EXERCISE INSTRUCTIONS:
In the data below, which lines hold the word "finishWalk"? Copy them.

Saved entries
────────────────────
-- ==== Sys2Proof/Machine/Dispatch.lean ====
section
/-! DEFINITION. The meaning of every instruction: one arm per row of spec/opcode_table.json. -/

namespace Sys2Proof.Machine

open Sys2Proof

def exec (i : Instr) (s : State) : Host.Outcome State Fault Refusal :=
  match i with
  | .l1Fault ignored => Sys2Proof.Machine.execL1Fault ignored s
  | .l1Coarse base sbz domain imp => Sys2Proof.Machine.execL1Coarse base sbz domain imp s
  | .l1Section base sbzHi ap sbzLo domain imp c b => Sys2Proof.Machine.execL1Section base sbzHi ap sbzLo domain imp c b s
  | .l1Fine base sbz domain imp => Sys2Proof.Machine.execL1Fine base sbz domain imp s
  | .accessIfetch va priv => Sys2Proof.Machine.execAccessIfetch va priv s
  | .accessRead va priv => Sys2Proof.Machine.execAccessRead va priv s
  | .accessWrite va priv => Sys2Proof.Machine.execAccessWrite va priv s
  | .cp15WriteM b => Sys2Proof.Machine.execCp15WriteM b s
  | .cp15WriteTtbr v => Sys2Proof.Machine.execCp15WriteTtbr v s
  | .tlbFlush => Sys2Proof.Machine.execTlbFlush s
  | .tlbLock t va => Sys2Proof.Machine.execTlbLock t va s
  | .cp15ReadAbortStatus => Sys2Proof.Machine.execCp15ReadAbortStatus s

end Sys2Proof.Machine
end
────────────────────
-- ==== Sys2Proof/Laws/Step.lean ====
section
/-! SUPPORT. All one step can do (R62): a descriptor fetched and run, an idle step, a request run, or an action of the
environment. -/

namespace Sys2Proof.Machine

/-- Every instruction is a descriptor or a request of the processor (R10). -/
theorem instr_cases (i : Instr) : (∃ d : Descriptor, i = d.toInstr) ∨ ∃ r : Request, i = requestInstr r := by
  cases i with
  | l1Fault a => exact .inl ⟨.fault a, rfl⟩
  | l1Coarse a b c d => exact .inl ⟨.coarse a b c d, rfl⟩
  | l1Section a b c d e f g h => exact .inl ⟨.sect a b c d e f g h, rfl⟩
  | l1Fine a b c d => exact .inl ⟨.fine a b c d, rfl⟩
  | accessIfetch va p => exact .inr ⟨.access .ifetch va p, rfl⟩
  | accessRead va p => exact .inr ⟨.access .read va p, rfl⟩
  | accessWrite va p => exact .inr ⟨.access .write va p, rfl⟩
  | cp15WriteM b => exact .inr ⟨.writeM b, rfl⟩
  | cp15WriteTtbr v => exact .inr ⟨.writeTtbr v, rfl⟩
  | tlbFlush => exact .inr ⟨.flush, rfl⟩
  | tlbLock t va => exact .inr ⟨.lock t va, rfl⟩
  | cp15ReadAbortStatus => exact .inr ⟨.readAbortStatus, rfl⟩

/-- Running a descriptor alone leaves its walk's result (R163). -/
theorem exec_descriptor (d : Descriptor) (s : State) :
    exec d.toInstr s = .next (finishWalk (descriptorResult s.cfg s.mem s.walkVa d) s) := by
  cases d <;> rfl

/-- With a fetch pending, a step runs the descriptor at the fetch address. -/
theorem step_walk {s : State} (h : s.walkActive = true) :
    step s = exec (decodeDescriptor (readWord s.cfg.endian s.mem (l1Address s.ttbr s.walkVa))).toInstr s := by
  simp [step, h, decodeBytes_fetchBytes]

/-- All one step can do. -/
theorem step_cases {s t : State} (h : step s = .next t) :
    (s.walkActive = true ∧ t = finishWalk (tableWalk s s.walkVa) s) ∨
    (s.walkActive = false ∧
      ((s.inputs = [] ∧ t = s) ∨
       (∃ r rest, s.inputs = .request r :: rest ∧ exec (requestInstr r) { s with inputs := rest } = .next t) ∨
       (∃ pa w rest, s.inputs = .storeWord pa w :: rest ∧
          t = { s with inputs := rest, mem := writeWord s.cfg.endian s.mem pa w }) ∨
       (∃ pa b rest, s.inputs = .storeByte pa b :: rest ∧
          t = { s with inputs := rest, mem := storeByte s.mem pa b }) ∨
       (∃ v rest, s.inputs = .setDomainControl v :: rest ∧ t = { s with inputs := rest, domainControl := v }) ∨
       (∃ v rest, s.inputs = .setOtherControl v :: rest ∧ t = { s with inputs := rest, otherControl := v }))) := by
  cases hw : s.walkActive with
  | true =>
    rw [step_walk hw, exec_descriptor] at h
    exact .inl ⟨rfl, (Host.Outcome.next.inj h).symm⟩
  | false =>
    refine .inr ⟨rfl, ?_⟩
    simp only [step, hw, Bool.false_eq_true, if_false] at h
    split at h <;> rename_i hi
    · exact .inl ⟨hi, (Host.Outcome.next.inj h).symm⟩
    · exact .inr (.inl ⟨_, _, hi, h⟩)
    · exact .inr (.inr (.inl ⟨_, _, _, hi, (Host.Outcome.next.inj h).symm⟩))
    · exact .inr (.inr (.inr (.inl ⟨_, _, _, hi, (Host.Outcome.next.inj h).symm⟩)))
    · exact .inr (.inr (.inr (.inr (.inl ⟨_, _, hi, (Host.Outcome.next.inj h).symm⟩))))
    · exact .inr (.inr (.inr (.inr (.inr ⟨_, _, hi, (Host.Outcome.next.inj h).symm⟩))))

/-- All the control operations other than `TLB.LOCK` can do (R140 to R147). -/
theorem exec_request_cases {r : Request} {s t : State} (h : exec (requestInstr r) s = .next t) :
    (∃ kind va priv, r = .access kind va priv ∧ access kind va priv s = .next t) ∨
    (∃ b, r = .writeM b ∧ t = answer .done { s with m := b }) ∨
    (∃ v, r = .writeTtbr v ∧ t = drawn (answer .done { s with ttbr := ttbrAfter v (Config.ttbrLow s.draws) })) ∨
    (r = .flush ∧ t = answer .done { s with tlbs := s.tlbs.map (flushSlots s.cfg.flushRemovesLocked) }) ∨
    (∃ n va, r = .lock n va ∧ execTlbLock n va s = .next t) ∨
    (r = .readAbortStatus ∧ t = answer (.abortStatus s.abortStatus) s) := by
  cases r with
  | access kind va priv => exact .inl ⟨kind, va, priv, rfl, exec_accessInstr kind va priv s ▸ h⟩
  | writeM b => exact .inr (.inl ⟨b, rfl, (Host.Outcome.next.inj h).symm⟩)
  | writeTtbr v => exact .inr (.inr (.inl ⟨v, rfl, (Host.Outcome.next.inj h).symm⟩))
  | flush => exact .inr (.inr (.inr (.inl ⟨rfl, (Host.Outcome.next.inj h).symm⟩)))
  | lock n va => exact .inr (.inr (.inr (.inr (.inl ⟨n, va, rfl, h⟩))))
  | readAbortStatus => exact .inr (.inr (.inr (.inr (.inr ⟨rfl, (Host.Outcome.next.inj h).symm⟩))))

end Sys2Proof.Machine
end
────────────────────
PROBLEM SOLUTION:
    exec d.toInstr s = .next (finishWalk (descriptorResult s.cfg s.mem s.walkVa d) s) := by
    (s.walkActive = true ∧ t = finishWalk (tableWalk s s.walkVa) s) ∨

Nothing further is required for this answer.